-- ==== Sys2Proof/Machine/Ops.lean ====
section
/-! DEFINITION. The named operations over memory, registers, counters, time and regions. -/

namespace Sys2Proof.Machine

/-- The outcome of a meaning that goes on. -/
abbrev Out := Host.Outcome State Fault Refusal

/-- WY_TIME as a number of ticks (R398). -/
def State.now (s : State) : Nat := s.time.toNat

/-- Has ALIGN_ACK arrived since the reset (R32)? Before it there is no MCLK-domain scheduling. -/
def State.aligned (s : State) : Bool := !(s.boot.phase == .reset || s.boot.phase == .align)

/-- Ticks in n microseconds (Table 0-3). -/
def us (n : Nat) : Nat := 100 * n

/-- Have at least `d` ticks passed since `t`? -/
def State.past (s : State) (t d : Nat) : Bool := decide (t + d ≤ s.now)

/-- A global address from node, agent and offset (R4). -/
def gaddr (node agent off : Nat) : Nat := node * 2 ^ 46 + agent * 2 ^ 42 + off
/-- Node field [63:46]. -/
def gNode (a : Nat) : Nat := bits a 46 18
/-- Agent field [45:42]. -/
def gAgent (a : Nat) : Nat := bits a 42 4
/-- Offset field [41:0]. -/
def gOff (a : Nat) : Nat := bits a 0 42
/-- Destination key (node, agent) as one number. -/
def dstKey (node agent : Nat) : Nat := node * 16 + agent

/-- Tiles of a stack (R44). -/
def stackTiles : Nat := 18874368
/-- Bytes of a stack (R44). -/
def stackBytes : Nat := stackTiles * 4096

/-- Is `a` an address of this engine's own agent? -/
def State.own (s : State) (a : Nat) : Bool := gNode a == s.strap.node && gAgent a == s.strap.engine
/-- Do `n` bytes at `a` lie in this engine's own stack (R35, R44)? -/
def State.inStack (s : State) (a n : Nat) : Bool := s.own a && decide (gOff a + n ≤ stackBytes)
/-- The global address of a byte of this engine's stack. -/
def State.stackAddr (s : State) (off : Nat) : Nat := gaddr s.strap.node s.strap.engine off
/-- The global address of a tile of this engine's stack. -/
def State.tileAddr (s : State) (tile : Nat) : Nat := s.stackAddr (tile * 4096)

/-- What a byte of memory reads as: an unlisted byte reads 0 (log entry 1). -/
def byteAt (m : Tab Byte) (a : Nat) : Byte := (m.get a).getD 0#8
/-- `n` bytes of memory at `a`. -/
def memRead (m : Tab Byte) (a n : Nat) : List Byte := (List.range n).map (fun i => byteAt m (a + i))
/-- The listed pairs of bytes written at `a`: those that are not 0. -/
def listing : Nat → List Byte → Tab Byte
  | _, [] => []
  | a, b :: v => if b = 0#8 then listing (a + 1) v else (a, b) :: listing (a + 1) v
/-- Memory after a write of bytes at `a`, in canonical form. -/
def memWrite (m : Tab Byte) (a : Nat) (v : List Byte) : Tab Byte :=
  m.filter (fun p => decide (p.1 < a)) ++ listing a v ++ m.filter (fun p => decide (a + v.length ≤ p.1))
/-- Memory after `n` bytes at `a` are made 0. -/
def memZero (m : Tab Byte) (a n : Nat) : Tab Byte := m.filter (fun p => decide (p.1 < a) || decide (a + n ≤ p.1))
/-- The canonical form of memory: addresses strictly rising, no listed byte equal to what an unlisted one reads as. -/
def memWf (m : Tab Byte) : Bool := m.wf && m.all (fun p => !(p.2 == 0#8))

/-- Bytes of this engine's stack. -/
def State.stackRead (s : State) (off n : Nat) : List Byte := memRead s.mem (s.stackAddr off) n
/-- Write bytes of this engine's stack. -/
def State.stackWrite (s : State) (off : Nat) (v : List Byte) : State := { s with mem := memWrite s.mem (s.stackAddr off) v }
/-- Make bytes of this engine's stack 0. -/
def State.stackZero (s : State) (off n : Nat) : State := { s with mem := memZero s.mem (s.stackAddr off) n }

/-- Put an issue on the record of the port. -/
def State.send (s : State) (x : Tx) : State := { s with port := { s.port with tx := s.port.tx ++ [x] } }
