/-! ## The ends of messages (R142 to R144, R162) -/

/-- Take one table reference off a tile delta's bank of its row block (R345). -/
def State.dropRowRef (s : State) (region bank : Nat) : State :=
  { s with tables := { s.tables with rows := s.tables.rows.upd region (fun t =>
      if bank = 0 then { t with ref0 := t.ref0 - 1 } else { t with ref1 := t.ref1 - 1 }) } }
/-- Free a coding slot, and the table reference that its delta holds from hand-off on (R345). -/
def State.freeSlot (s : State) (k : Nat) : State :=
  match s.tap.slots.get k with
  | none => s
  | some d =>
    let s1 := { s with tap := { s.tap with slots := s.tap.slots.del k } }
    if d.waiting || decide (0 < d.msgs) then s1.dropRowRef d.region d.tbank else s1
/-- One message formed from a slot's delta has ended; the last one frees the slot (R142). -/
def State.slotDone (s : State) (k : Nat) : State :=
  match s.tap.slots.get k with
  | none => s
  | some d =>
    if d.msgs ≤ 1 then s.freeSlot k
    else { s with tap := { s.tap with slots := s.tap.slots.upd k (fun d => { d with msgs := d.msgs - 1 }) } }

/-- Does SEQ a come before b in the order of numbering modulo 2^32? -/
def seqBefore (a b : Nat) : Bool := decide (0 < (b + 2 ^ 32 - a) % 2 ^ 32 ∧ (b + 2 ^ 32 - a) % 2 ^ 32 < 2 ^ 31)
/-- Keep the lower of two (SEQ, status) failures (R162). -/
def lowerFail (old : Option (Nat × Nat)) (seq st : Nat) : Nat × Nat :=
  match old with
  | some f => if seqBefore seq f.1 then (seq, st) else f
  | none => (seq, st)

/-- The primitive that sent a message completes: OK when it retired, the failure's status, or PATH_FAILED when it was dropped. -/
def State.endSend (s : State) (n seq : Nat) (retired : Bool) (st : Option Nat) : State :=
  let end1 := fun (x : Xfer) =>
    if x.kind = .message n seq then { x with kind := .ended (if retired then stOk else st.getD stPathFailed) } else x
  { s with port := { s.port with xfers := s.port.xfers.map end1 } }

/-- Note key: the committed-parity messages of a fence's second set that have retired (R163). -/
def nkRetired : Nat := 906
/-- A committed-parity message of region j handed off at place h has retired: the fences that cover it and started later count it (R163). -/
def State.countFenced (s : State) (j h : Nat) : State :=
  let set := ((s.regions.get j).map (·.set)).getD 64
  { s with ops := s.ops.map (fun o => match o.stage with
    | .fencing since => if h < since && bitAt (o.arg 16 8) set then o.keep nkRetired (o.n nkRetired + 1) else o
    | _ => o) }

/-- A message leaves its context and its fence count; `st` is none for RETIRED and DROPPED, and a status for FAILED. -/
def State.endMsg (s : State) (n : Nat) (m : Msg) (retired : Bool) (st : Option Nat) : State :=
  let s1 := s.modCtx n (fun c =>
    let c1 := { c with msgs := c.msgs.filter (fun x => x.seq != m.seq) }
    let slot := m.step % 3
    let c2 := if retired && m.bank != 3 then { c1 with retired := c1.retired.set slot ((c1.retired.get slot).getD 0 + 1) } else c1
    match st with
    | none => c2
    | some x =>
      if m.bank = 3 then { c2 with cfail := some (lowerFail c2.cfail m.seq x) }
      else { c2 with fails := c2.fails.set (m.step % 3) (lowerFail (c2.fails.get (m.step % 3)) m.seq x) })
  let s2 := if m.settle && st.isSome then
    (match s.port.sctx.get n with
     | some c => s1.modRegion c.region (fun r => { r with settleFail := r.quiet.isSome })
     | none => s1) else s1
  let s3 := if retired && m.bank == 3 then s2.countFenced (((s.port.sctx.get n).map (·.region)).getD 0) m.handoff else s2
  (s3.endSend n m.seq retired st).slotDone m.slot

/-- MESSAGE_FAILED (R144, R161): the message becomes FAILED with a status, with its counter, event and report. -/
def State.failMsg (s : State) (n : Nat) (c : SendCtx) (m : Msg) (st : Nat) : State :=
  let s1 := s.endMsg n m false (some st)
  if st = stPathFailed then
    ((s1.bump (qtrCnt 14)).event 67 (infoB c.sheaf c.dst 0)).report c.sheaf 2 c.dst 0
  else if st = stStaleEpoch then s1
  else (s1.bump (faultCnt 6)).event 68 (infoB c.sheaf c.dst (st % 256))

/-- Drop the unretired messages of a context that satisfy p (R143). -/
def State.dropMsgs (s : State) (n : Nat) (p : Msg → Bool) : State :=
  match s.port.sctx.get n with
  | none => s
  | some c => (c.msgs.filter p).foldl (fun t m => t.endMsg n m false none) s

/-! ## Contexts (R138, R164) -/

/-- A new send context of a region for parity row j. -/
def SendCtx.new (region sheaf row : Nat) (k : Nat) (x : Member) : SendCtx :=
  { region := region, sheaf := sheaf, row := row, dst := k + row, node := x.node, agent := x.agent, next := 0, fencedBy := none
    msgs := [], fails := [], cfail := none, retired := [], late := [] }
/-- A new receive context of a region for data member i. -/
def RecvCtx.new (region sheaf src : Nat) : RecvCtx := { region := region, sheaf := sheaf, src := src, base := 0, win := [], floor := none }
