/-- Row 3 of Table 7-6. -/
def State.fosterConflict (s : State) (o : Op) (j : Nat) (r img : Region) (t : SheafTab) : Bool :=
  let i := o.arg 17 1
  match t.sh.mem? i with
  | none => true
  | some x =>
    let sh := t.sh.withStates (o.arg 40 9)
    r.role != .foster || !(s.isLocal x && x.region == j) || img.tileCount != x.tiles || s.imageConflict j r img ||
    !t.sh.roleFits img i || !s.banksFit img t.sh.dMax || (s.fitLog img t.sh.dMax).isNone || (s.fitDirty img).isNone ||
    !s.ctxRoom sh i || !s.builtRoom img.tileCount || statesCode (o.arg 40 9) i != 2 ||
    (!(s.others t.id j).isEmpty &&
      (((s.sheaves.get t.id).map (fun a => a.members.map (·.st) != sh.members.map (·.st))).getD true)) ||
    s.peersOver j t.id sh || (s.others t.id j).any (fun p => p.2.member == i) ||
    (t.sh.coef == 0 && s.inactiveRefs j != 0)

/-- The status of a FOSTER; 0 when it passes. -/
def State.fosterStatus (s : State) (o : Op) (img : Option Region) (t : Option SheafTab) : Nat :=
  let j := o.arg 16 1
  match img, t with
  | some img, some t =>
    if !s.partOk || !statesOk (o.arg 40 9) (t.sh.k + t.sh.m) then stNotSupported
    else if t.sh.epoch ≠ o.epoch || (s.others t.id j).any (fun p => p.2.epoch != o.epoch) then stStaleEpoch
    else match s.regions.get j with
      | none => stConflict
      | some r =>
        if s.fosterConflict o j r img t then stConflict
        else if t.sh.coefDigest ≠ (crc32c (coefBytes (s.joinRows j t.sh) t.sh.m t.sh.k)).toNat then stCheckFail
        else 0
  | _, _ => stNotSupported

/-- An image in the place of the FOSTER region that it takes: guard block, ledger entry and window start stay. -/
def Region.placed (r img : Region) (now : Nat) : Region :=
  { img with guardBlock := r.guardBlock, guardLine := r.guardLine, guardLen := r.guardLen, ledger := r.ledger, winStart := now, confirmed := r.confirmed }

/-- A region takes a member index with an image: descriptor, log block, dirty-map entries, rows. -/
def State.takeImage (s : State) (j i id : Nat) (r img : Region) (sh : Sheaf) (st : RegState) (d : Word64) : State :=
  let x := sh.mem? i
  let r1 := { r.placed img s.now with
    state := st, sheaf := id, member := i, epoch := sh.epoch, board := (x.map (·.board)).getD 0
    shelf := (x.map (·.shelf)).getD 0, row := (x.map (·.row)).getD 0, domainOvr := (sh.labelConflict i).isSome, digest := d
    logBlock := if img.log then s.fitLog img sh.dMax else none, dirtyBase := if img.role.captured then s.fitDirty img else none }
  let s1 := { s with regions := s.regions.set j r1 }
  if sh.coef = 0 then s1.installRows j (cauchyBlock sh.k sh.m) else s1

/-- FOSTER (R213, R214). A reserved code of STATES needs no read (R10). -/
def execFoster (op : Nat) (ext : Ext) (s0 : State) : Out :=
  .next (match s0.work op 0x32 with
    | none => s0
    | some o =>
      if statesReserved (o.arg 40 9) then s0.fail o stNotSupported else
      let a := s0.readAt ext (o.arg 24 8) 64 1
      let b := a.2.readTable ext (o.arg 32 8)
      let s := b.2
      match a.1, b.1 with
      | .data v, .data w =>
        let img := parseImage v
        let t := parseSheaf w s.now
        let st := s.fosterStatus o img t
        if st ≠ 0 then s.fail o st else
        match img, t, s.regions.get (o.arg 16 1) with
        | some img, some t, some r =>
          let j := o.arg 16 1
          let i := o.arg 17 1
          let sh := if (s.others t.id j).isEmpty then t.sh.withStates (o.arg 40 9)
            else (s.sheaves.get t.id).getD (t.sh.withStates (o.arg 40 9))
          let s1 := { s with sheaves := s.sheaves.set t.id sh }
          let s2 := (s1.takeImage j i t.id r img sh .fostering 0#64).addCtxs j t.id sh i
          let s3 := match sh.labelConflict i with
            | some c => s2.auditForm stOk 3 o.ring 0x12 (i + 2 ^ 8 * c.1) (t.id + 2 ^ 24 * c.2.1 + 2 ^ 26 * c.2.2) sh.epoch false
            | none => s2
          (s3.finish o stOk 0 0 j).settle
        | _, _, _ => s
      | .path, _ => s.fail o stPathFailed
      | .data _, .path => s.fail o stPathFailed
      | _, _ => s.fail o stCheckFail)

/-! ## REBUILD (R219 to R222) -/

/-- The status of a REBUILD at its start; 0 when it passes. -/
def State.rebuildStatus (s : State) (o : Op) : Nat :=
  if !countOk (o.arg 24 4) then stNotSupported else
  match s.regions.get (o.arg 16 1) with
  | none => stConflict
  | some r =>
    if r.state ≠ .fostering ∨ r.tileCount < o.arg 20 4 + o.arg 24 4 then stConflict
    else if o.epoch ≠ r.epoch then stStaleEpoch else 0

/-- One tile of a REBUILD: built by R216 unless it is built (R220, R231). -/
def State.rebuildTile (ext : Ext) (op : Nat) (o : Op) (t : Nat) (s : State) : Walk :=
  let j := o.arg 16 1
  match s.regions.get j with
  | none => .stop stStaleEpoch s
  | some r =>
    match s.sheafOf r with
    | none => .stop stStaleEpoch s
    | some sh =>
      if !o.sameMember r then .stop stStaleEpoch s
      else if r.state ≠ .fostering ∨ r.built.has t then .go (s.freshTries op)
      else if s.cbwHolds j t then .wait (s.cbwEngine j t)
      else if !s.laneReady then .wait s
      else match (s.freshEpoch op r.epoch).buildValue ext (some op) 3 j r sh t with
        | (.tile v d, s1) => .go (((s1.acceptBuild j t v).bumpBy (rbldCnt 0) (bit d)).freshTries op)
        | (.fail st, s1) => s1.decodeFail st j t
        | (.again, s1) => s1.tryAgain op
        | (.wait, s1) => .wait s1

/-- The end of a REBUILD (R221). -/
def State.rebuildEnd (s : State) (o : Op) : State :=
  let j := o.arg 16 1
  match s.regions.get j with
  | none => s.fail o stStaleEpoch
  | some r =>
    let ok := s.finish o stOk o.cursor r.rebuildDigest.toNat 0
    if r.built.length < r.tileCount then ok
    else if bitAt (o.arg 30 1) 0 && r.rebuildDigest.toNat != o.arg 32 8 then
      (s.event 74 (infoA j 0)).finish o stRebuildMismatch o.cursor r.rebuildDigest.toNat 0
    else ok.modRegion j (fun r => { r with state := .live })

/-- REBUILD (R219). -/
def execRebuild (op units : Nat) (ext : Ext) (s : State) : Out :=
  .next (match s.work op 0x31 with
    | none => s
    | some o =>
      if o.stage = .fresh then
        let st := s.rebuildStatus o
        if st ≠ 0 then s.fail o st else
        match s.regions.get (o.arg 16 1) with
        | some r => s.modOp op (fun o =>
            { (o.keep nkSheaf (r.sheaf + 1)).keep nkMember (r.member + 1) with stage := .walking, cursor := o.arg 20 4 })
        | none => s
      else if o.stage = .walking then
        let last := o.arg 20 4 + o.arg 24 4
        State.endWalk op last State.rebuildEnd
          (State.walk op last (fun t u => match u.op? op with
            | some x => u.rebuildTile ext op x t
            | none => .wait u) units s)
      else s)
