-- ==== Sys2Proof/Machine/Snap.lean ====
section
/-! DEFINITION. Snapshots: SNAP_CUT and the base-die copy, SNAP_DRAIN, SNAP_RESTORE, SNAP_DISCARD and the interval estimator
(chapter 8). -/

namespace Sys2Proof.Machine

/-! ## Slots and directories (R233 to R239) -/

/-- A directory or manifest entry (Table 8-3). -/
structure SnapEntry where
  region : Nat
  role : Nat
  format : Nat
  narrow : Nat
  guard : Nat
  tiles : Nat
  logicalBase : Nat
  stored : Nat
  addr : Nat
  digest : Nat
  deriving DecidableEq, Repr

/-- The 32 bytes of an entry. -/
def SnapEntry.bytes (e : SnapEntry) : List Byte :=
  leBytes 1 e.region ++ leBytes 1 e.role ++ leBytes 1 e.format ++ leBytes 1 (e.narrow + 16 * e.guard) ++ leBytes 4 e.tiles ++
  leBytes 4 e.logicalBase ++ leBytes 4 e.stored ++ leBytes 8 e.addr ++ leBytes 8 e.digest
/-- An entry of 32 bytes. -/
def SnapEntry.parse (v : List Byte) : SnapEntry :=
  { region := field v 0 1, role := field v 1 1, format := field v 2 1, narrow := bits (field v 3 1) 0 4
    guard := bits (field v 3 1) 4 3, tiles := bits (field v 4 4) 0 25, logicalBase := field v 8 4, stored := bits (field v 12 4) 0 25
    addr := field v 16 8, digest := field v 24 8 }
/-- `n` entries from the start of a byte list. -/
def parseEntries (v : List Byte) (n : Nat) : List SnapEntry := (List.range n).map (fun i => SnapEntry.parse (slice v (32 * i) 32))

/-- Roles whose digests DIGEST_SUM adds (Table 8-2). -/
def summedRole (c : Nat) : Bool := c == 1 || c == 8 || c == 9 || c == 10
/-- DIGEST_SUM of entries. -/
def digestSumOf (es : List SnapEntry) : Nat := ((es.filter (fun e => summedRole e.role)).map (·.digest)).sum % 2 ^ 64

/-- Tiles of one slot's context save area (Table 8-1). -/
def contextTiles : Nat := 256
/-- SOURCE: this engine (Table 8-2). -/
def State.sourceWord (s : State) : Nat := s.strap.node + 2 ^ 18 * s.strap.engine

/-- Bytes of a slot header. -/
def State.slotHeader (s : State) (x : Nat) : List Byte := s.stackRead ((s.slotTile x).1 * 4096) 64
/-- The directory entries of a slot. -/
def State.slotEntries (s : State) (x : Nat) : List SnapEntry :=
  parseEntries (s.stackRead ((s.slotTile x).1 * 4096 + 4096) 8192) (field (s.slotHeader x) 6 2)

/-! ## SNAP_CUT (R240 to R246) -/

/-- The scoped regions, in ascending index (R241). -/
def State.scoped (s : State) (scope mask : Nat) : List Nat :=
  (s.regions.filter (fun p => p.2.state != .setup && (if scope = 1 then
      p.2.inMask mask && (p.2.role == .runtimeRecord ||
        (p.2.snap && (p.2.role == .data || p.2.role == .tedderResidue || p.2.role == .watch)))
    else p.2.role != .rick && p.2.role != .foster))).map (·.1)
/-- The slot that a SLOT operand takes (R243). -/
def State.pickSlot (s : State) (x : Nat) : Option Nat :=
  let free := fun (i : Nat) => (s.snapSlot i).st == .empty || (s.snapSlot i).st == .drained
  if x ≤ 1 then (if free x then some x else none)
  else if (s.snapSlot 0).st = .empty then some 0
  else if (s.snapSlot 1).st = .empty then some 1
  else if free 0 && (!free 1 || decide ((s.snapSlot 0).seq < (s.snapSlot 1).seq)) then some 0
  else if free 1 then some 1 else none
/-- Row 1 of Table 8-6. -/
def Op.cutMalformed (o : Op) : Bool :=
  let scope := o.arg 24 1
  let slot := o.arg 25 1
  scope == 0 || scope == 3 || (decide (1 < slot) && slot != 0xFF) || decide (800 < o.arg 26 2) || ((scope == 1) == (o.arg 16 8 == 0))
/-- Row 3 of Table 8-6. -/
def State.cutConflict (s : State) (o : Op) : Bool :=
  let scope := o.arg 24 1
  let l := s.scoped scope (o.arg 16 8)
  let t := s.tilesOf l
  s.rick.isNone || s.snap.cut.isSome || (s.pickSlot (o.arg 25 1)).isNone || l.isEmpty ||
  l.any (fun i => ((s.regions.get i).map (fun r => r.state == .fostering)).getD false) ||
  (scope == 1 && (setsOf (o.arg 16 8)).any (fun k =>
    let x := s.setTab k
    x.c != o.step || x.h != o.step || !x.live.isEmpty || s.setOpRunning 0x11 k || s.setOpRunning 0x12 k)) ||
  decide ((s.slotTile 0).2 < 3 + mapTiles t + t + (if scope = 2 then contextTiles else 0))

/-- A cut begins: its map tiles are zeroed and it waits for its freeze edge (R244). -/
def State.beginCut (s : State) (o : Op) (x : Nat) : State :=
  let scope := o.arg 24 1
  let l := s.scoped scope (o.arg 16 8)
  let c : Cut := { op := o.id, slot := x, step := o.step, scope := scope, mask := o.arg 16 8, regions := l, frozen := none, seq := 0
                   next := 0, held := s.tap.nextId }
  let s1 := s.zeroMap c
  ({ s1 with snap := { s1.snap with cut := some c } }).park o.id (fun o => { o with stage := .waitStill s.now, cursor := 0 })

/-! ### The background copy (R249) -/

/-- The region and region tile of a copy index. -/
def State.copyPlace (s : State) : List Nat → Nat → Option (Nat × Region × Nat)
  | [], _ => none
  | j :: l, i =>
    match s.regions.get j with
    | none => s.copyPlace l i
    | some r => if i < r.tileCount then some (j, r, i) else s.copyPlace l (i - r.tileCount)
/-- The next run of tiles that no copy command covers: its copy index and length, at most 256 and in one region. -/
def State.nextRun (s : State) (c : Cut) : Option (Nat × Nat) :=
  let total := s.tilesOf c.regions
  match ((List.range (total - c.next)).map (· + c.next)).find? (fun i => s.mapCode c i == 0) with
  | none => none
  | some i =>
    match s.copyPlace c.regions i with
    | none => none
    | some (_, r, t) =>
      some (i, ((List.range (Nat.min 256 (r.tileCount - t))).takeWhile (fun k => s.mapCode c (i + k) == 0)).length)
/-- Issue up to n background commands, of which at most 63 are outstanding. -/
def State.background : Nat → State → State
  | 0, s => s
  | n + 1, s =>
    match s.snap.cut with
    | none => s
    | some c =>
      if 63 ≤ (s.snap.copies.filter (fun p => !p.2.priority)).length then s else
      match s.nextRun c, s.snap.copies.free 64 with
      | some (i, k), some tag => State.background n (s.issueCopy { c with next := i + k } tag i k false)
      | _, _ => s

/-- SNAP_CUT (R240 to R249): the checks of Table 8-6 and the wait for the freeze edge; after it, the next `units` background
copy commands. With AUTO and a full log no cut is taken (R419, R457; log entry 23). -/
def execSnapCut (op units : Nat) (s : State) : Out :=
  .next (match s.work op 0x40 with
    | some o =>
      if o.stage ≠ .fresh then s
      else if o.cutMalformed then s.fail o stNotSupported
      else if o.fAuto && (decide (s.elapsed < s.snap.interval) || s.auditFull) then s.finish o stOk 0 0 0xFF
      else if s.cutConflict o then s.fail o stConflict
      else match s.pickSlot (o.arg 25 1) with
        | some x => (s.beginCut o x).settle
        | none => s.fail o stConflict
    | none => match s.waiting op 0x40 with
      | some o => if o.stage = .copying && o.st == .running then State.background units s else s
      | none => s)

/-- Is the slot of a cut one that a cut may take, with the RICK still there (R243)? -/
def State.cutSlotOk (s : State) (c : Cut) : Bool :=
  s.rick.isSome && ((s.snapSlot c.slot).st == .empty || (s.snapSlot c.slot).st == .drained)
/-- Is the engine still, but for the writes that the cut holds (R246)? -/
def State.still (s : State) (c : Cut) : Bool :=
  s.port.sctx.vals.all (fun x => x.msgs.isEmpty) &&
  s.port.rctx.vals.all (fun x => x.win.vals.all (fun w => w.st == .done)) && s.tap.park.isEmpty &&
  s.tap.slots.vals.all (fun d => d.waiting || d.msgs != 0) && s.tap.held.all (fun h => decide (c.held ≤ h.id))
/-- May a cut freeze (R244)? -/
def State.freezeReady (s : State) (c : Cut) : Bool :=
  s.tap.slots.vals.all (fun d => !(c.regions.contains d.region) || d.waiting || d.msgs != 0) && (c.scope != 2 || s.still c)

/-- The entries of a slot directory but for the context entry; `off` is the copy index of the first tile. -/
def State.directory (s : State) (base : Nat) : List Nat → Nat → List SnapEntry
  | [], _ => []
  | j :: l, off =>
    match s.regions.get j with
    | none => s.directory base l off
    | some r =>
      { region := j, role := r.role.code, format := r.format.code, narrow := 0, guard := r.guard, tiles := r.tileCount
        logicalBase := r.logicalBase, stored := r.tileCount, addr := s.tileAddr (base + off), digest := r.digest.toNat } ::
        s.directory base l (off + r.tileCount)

TASK DIRECTIONS:
Above are the entries. Copy exactly the part that opens with the line containing "offset (R4). -/" and closes with the line containing "def memRead (m", and no more.

COMPLETED TASK:
/-- A global address from node, agent and offset (R4). -/
def gaddr (node agent off : Nat) : Nat := node * 2 ^ 46 + agent * 2 ^ 42 + off
/-- Node field [63:46]. -/
def gNode (a : Nat) : Nat := bits a 46 18
/-- Agent field [45:42]. -/
def gAgent (a : Nat) : Nat := bits a 42 4
/-- Offset field [41:0]. -/
def gOff (a : Nat) : Nat := bits a 0 42
/-- Destination key (node, agent) as one number. -/
def dstKey (node agent : Nat) : Nat := node * 16 + agent

/-- Tiles of a stack (R44). -/
def stackTiles : Nat := 18874368
/-- Bytes of a stack (R44). -/
def stackBytes : Nat := stackTiles * 4096

/-- Is `a` an address of this engine's own agent? -/
def State.own (s : State) (a : Nat) : Bool := gNode a == s.strap.node && gAgent a == s.strap.engine
/-- Do `n` bytes at `a` lie in this engine's own stack (R35, R44)? -/
def State.inStack (s : State) (a n : Nat) : Bool := s.own a && decide (gOff a + n ≤ stackBytes)
/-- The global address of a byte of this engine's stack. -/
def State.stackAddr (s : State) (off : Nat) : Nat := gaddr s.strap.node s.strap.engine off
/-- The global address of a tile of this engine's stack. -/
def State.tileAddr (s : State) (tile : Nat) : Nat := s.stackAddr (tile * 4096)

/-- What a byte of memory reads as: an unlisted byte reads 0 (log entry 1). -/
def byteAt (m : Tab Byte) (a : Nat) : Byte := (m.get a).getD 0#8
/-- `n` bytes of memory at `a`. -/
def memRead (m : Tab Byte) (a n : Nat) : List Byte := (List.range n).map (fun i => byteAt m (a + i))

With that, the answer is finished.